I encountered this problem while using Scrapy's FifoDiskQueue
. In windows, FifoDiskQueue
will cause directories and files to be created by one file descriptor and consumed (and if no more message in the queue, removed) by another file descriptor.
I will get error messages like the following, randomly:
2015-08-25 18:51:30 [scrapy] INFO: Error while handling downloader output
Traceback (most recent call last):
File "C:\Python27\lib\site-packages\twisted\internet\defer.py", line 588, in _runCallbacks
current.result = callback(current.result, *args, **kw)

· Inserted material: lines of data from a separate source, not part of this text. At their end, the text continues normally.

/-- The commands, one per row of spec/opcode_table.json, in the table's order. -/
inductive Instr where
  -- host access
  | registerWrite (p : Port) (space : Space) (off : BitVec 24) (v : HostWord)
  | rcFieldRead (p : Port) (a : SpaceOff) (delta : Nat)
  | accessError (p : Port) (bar2 : Bool) (off : BitVec 24) (write : Bool) (be : BitVec 4) (wide : Bool)
  | etLoRead (p : Port) (r : LoReg)
  | capTsRead (p : Port) (n : Fin 4)
  | semRead (p : Port) (n : Fin 32) (tie : Bool)
  | semWrite (p : Port) (n : Fin 32) (v : Word)
  -- engine time and network time
  | etWrap
  | scheduledAction
  | etSetGo (p : Port) (v : Word)
  | encoderEdge (n : Fin 4) (line : EncLine) (level : Bool) (stamp : ET)
  | captureEdge (n : Fin 4) (rising : Bool) (stamp : ET)
  | ethFrameReceived (port : Fin 2) (f : EthFrame)
  | sync (port : Fin 2) (h : PtpHdr) (twoStep : Bool) (origin : Nat) (correction : Int) (arrival : PortStamp)
  | followUp (port : Fin 2) (h : PtpHdr) (origin : Nat) (correction : Int)
  | delayReq (port : Fin 2) (m : PtpReq) (arrival : PortStamp)
  | delayResp (port : Fin 2) (h : PtpHdr) (requester : PortId) (receipt : Nat) (correction : Int)
  | pdelayReq (port : Fin 2) (m : PtpReq) (arrival : PortStamp) (departure : PortStamp)
  | pdelayResp (port : Fin 2) (h : PtpHdr) (m : PdelayAnswer)
  | announce (port : Fin 2) (h : PtpHdr) (m : AnnounceMsg)
  | syncInterval (port : Fin 2) (departure : PortStamp)
  | delayInterval (port : Fin 2) (departure : PortStamp)
  | announceInterval (port : Fin 2)
  | announceReceiptTimeout (port : Fin 2)
  | syncReceiptTimeout
  | ethLinkChange (port : Fin 2) (link blockLock fecLock : Bool)
  | pcieLinkChange (p : Port) (speed : Fin 5) (width : Fin 5)
  | portReset (p : Port)
  -- rings
  | ringEnable (via : Port) (p : Port) (n : Fin 64) (v : Word)
  | ringDisable (via : Port) (p : Port) (n : Fin 64) (v : Word)
  | doorbell (p : Port) (n : Fin 64) (v : Word)
  | descriptorFetch (p : Port) (n : Fin 64) (data : Option (List Byte))
  | irqHoldoff (p : Port) (n : Fin 64)
  | restart (via : Port) (p : Port) (n : Fin 64) (v : Word)
  | restartSkip (via : Port) (p : Port) (n : Fin 64) (v : Word)
  | hostStop (via : Port) (p : Port) (n : Fin 64) (v : Word)
  | blockAreaSpace (p : Port) (n : Fin 64)
  | layerHeldTimeout (p : Port) (n : Fin 64)
  | layerOpen (p : Port) (n : Fin 64)
  | layerOpenResume (p : Port) (n : Fin 64)
  | block (p : Port) (n : Fin 64) (hdr : Option (List Byte)) (payload : Option (List Byte))
  | layerClose (p : Port) (n : Fin 64)
  | layerCloseComplete (p : Port) (n : Fin 64)
  | nztLoad (p : Port) (n : Fin 64) (buf : Option (List Byte))
  | subLoad (p : Port) (n : Fin 64) (buf : Option (List Byte))
  | greyLoad (p : Port) (n : Fin 64) (buf : Option (List Byte))
  | mapLoad (p : Port) (n : Fin 64) (buf : Option (List Byte))
  | tableRead (p : Port) (n : Fin 64)
  | stagingPlacesFreed (p : Port) (n : Fin 64)
  -- motion commands
  | moveAbs (p : Port) (n : Fin 64)
  | moveRel (p : Port) (n : Fin 64)
  | setLimits (p : Port) (n : Fin 64)
  | velocity (p : Port) (n : Fin 64)
  | queueMove (p : Port) (n : Fin 64)
  | stop (p : Port) (n : Fin 64)
  | gear (p : Port) (n : Fin 64)
  | gearChange (p : Port) (n : Fin 64)
  | home (p : Port) (n : Fin 64)
  | setMode (p : Port) (n : Fin 64)
  | setPos (p : Port) (n : Fin 64)
  -- loop engine commands
  | loopEnable (p : Port) (n : Fin 64)
  | loopDisable (p : Port) (n : Fin 64)
  | setPoint (p : Port) (n : Fin 64)
  | setCoef (p : Port) (n : Fin 64)
  | loopSetLimits (p : Port) (n : Fin 64)
  | setManual (p : Port) (n : Fin 64)
  | setAuto (p : Port) (n : Fin 64)
  | setInteg (p : Port) (n : Fin 64)
  -- buffers and slots posted by the host
  | inspectBuf (p : Port) (r : ItemRead)
  | stateBuf (p : Port) (r : ItemRead)
  | eventSlot (p : Port) (n : Fin 64)
  -- Churn
  | churnJobStart (hold : Option Hold)
  | churnResume (e : Fin 8) (hold : Option Hold)
  | blockDecoded (e : Fin 8) (r : SlabRead)
  | dictParity (r : ParityRestart)
  | pieceCompressed (d : PieceEnd)
  -- cornice
  | layerArm
  | stall
  | shotIssue (h : Fin 48) (nzt : Option NztError) (dram : Option DramError)
  | nztCopyFetched (h : Fin 48) (r : CopyRead)
  | abort (p : Port) (v : Word)
  | calveTimeout (h : Fin 48)
  | calveRepeat (h : Fin 48)
  | heldExit
  | tlm (n : Fin 48) (t : TlmTaken)
  | nztWindowWrite (p : Port) (i : Fin 262144) (v : Word)
  | subWindowWrite (p : Port) (i : Fin 16384) (v : Word)
  | greyWrite (p : Port) (t : Fin 16) (hi : Bool) (v : Word)
  | weakMapWrite (p : Port) (hi : Bool) (v : Word)
  | moraineFlashWrite
  | moraineExport (p : Port) (v : Word)
  -- head link
  | alignSearch (n : Fin 48) (found : Option (Fin 10))
  | alignRetry (n : Fin 48) (found : Option (Fin 10))
  | search (p : Port) (n : Fin 48) (v : Word) (found : Option (Fin 10))
  | slip (p : Port) (n : Fin 48) (v : Word)
  | alignFail (n : Fin 48)
  | linked (n : Fin 48)
  | rateFail (n : Fin 48)
  | fill (n : Fin 48) (level : Fin 33)
  | codeErr (n : Fin 48) (symbol : Nat)
  | commaShift (n : Fin 48)
  | peerSeek (n : Fin 48)
  | noFill (n : Fin 48)
  | ackTimeout (n : Fin 48)
  | lanePacketSend (n : Fin 48)
  | timeReq (n : Fin 48)
  | timeRsp (n : Fin 48) (m : TimeRsp)
  | mgmtResponse (n : Fin 48) (m : MgmtResponse)
  | mgmtTimeout (n : Fin 48)
  | loop (p : Port) (n : Fin 48) (v : Word)
  | prbs (p : Port) (n : Fin 48) (v : Word)
  -- heads, measurement and gates
  | accept (p : Port) (h : Fin 48) (v : Word)
  | reread (p : Port) (h : Fin 48) (v : Word)
  | driveSetWrite (p : Port) (w : Fin 1024) (v : Word)
  | groupWindowWrite (p : Port) (h : Fin 48) (g : Fin 256) (v : Word)
  | dsetWrite (p : Port) (h : Fin 48) (v : Word)
  | trimWrite (h : Fin 48)
  | measSlot (h : Fin 48)
  | measRead (h : Fin 48) (r : Option MeasResult)
  | gateInputChange (i : Fin 9) (level : Bool)
  | forceStop (p : Port) (v : Word)
  | permitRise
  | clearStrike (p : Port) (v : Word)
  | gateChannelFault (i : Fin 9)
  | voterFault (k : Fin 3)
  -- cameras
  | fs (m : CamShort) (stamp : ET) (second : Option CamShort)
  | longPacket (port : Fin 4) (vc : BitVec 4) (dt : BitVec 6) (crcOk : Bool) (payload : List Byte)
  | fe (m : CamEnds) (stamp : ET)
  | headerEccError (port : Fin 4) (corrected : Bool)
  | phyError (port : Fin 4) (syncErr : Bool)
  | arm (p : Port) (x : Fin 8) (v : Word)
  | disarm (p : Port) (x : Fin 8) (v : Word)
  | shadowWrite (p : Port) (x : Fin 8) (off : BitVec 8) (v : Word)
  | mapWindowWrite (p : Port) (pipe : Fin 4) (i : Fin 16384) (v : Word)
  | trigStart (p : Port) (x : Fin 8) (v : Word)
  | trigStop (p : Port) (x : Fin 8) (v : Word)
  | trigger (x : Fin 8)
  | exposureEnd (x : Fin 8)
  -- heal
  | windowTimeout
  | close (p : Port) (v : Word)
  | evaluationEnd
  -- motion
  | motionTick (limp limn : BitVec 8) (gpio : BitVec 64)
  | stepPulse (a : Fin 8)
  | holdCurrent (a : Fin 8)
  | drvFrame (n : Fin 4) (di : List Byte)
  | encCountWrite (p : Port) (n : Fin 4) (v : Word)
  | estop (p : Port) (v : Word)
  | estopClr (p : Port) (v : Word)
  | clearFault (p : Port) (a : Fin 8) (v : Word)
  | ustepSwap (p : Port) (a : Fin 8) (v : Word)
  -- loop engine and I/O
  | slotEvaluation (k : Fin 64)
  | adcResult (ch : Fin 24) (nv : Nat)
  | pwmDutyUpdate (ch : Fin 32)
  | gpioSet (p : Port) (hi : Bool) (v : Word)
  | gpioClr (p : Port) (hi : Bool) (v : Word)
  -- DRAM
  | trainingEnd (eyes : List Nat)
  | initDone
  | retrain (c : Fin 2) (r : Fin 4) (m : EyeRead) (lane : Fin 10)
  | pageIdlePrecharge (r : Fin 4) (bank : Fin 32)
  | refreshDue (r : Fin 4) (busy : Bool)
  | mr4Poll (r : Fin 4) (doubled : Bool) (beyond : Bool)
  | bucketLeak
  | patrolScrub (r : Fin 4) (bank : Fin 32) (err : Option DramError)
  | spareStart (p : Port) (v : Word)
  | migrationCopy (oldErr spareErr : Option DramError)
  -- tandem
  | claimLineChange (lineP : Bool) (level : Bool)
  | takeoverTlmTimeout (h : Fin 48)
  | take (p : Port) (v : Word)
  | watchdog
  | startWaitEnd
  | heartbeatSend
  | heartbeat (m : HeartbeatMsg)
  | heartbeatTimeout
  | ackWaitTimeout
  | firn (m : FirnMsg)
  | firnIdle
  | fireLog (frame : FrameId) (recs : List FireLogRec)
  | change (frame : FrameId) (recs : List ChangeRec)
  | tandemBlock (m : MirrorFrame)
  | ack (m : AckMsg)
  | health (m : HealthMsg)
  | healthReport
  | resync
  | ctrlResync (p : Port) (v : Word)
  | takebackGo
  | takebackAbort
  | takebackTimeout
  | bothClaims
  | tandemLaneLoss (k : Fin 5) (cause : TandemCause)
  | tandemLaneRecovered (k : Fin 5)
  -- clocks, resets, power
  | pllLockLoss (pll : Fin 5)
  | quarantineEnd (x : Fin 25) (inst : BitVec 6)
  | controllerReset
  | resetN (straps : Straps)
  | softReset (p : Port) (v : Word)
  | por (straps : Straps)
  | watchdogReset
  | powerStateEntry
  | wakeEvent (cause : WakeCause)
  | powerStateExit
  | ltrWrite (p : Port) (which : Port) (v : Word)
  | railPowerGood (step : Fin 6) (level : Bool)
  | railStepDwell
  | railPgTimeout
  | railRetry
  | thermalReading (tj : BitVec 16)
  -- configuration
  | imageLoad (slotA slotB : Option (List Byte))
  | moraineScan (positions : List LedgerPos)
  | readyState
  | commit (p : Port) (v : Word)
  | commitEnd
  | flashWrite (p : Port) (v : Word)
  | flashSectorDone (readBack : Option (List Byte))
  | ledgerErase (p : Port) (v : Word)
  | ledgerEraseDone
  | lanePllUnlock
  | aerError (p : Port) (uncorrectable : Bool)
  | vinLoss
  | flashTimeout
  | refreshCatchUp (r : Fin 4) (busy : Bool)
  | deskew (port : Fin 4) (ok : Bool)
  | ultraLowPowerEntry (port : Fin 4)
  deriving DecidableEq, Repr

end Sys2Proof
end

File "C:\Python27\lib\site-packages\scrapy\core\engine.py", line 154, in _handle_downloader_output
self.crawl(response, spider)
File "C:\Python27\lib\site-packages\scrapy\core\engine.py", line 182, in crawl
self.schedule(request, spider)
File "C:\Python27\lib\site-packages\scrapy\core\engine.py", line 188, in schedule
if not self.slot.scheduler.enqueue_request(request):
File "C:\Python27\lib\site-packages\scrapy\core\scheduler.py", line 54, in enqueue_request
dqok = self._dqpush(request)
File "C:\Python27\lib\site-packages\scrapy\core\scheduler.py", line 83, in _dqpush
self.dqs.push(reqd, -request.priority)
File "C:\Python27\lib\site-packages\queuelib\pqueue.py", line 33, in push
self.queues[priority] = self.qfactory(priority)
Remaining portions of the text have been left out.